Instructions to follow
Each line of the data below from the one holding "none => rfl" to the one holding "control byte -/", inclusive, is to be reproduced exactly; no other line belongs in the answer.

Supplied material
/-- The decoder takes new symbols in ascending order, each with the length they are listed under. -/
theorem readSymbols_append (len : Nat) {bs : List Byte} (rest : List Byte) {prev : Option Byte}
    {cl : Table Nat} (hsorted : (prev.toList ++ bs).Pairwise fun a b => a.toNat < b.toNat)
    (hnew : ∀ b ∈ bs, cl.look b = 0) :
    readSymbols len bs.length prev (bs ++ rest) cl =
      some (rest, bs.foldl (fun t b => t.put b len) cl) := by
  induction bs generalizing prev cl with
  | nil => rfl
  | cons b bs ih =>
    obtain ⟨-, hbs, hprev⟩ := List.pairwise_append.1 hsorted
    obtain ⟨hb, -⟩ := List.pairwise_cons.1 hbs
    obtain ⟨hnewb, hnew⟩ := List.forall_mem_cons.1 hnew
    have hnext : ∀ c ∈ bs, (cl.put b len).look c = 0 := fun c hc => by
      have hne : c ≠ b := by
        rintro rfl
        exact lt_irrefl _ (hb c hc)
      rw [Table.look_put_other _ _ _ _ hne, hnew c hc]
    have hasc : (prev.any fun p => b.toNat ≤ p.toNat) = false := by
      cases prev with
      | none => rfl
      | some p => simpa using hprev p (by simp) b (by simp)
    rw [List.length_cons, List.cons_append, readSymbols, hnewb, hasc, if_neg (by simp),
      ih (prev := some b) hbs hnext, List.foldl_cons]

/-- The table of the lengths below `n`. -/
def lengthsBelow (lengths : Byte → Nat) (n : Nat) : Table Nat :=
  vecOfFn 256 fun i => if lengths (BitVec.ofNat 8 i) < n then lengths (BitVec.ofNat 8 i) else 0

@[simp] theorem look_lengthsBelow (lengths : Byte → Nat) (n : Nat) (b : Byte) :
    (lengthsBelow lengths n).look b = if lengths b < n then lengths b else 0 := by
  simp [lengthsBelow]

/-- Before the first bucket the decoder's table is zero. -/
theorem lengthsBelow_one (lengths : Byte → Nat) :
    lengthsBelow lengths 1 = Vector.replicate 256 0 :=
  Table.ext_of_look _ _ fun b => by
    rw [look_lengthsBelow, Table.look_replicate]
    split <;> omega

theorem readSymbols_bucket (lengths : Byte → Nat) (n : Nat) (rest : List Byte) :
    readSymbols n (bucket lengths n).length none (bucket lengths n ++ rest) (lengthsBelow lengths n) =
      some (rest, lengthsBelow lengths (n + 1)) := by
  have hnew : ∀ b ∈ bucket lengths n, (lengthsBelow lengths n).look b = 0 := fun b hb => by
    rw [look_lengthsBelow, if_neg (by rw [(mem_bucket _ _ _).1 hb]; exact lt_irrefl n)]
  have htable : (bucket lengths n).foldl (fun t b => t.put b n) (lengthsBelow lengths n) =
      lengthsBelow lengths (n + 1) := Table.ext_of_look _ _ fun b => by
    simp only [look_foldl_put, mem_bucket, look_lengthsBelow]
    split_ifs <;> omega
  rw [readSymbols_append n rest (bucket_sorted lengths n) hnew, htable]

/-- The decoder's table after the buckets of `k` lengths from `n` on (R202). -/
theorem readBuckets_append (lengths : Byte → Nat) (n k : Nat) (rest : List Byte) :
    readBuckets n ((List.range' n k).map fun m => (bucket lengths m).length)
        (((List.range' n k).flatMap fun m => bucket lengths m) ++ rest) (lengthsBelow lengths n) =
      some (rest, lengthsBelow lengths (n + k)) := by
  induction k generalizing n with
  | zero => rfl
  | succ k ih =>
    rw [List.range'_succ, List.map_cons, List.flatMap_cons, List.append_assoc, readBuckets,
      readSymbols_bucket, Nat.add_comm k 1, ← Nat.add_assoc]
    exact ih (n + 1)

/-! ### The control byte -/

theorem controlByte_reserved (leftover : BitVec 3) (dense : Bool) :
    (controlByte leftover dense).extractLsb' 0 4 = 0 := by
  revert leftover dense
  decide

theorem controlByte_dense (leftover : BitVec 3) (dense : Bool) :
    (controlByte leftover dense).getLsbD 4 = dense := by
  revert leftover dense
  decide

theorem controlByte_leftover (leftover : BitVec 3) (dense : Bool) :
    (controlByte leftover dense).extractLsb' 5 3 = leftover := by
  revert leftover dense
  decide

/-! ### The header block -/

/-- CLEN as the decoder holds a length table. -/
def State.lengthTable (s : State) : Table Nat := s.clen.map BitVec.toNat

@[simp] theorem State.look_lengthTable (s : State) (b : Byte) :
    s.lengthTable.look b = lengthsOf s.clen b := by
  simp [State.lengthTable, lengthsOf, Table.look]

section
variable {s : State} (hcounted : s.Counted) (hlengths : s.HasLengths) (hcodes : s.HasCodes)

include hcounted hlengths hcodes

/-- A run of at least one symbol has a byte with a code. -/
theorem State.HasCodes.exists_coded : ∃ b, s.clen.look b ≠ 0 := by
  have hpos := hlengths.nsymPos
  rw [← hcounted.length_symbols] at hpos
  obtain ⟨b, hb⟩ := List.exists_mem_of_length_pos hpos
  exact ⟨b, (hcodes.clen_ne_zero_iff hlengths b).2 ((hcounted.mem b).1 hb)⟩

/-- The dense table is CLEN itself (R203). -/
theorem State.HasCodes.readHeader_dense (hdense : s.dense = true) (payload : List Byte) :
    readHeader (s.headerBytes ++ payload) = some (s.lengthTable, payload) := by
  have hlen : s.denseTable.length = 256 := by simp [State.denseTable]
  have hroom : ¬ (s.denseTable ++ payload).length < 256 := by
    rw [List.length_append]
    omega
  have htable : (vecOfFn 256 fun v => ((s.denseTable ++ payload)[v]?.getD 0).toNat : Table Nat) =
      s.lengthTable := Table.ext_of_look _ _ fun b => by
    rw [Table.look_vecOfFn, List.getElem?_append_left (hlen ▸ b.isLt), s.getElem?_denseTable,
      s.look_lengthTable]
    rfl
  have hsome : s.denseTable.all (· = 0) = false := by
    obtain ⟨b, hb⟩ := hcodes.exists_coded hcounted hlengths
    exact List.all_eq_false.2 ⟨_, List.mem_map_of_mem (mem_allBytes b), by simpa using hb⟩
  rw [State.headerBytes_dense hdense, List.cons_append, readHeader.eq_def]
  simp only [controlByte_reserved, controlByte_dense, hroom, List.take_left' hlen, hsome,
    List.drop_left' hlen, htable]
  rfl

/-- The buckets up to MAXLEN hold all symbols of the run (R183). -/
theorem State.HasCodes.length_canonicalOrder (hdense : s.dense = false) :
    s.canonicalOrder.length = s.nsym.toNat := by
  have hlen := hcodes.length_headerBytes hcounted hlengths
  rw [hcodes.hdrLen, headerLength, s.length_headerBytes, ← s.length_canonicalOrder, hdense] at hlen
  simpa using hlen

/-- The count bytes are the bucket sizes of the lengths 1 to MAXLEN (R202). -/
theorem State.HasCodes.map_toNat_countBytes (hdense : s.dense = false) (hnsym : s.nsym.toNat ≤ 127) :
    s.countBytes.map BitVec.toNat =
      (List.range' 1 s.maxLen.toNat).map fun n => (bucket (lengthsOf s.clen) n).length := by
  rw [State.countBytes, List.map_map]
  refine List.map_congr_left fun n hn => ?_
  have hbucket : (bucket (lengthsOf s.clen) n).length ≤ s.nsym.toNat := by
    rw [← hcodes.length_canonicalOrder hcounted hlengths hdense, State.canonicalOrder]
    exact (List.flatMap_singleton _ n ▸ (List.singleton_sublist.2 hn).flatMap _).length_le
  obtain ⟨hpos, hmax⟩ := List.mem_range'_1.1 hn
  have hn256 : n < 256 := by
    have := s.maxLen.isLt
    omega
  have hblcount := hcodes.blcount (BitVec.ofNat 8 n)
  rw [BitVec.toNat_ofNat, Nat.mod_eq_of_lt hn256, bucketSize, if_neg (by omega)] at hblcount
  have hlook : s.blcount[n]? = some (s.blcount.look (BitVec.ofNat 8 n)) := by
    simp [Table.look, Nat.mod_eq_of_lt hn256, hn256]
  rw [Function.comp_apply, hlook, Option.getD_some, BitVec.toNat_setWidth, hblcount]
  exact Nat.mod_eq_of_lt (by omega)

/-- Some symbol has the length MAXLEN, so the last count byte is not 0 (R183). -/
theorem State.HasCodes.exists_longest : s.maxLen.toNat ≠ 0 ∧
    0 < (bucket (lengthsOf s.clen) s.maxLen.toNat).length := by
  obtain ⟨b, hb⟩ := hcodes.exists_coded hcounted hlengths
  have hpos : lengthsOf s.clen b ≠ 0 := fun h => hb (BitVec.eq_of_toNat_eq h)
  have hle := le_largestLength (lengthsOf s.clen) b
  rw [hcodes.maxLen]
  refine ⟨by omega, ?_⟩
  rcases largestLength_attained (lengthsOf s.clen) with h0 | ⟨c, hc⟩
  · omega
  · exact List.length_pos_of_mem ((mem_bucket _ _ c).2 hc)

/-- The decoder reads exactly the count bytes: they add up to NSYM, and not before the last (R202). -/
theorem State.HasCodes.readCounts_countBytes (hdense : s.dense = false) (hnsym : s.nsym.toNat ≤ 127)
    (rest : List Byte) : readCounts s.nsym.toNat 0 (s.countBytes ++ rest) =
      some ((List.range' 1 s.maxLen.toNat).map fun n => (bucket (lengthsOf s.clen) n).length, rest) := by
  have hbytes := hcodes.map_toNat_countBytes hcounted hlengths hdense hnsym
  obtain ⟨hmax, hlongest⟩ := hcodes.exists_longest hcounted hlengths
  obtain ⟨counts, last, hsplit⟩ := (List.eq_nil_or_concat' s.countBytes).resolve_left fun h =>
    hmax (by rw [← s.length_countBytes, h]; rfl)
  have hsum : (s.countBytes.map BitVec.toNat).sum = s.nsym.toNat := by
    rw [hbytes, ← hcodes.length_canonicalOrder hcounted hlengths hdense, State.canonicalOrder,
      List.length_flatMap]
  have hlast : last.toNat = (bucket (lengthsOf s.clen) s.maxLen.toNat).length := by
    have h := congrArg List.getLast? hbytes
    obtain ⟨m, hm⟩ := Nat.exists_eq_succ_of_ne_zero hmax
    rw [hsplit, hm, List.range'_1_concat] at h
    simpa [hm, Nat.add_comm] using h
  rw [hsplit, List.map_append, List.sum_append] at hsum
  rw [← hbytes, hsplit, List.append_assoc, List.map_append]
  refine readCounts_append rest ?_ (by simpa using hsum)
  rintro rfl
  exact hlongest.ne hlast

Exercise output
      | none => rfl
      | some p => simpa using hprev p (by simp) b (by simp)
    rw [List.length_cons, List.cons_append, readSymbols, hnewb, hasc, if_neg (by simp),
      ih (prev := some b) hbs hnext, List.foldl_cons]

/-- The table of the lengths below `n`. -/
def lengthsBelow (lengths : Byte → Nat) (n : Nat) : Table Nat :=
  vecOfFn 256 fun i => if lengths (BitVec.ofNat 8 i) < n then lengths (BitVec.ofNat 8 i) else 0

@[simp] theorem look_lengthsBelow (lengths : Byte → Nat) (n : Nat) (b : Byte) :
    (lengthsBelow lengths n).look b = if lengths b < n then lengths b else 0 := by
  simp [lengthsBelow]

/-- Before the first bucket the decoder's table is zero. -/
theorem lengthsBelow_one (lengths : Byte → Nat) :
    lengthsBelow lengths 1 = Vector.replicate 256 0 :=
  Table.ext_of_look _ _ fun b => by
    rw [look_lengthsBelow, Table.look_replicate]
    split <;> omega

theorem readSymbols_bucket (lengths : Byte → Nat) (n : Nat) (rest : List Byte) :
    readSymbols n (bucket lengths n).length none (bucket lengths n ++ rest) (lengthsBelow lengths n) =
      some (rest, lengthsBelow lengths (n + 1)) := by
  have hnew : ∀ b ∈ bucket lengths n, (lengthsBelow lengths n).look b = 0 := fun b hb => by
    rw [look_lengthsBelow, if_neg (by rw [(mem_bucket _ _ _).1 hb]; exact lt_irrefl n)]
  have htable : (bucket lengths n).foldl (fun t b => t.put b n) (lengthsBelow lengths n) =
      lengthsBelow lengths (n + 1) := Table.ext_of_look _ _ fun b => by
    simp only [look_foldl_put, mem_bucket, look_lengthsBelow]
    split_ifs <;> omega
  rw [readSymbols_append n rest (bucket_sorted lengths n) hnew, htable]

/-- The decoder's table after the buckets of `k` lengths from `n` on (R202). -/
theorem readBuckets_append (lengths : Byte → Nat) (n k : Nat) (rest : List Byte) :
    readBuckets n ((List.range' n k).map fun m => (bucket lengths m).length)
        (((List.range' n k).flatMap fun m => bucket lengths m) ++ rest) (lengthsBelow lengths n) =
      some (rest, lengthsBelow lengths (n + k)) := by
  induction k generalizing n with
  | zero => rfl
  | succ k ih =>
    rw [List.range'_succ, List.map_cons, List.flatMap_cons, List.append_assoc, readBuckets,
      readSymbols_bucket, Nat.add_comm k 1, ← Nat.add_assoc]
    exact ih (n + 1)

/-! ### The control byte -/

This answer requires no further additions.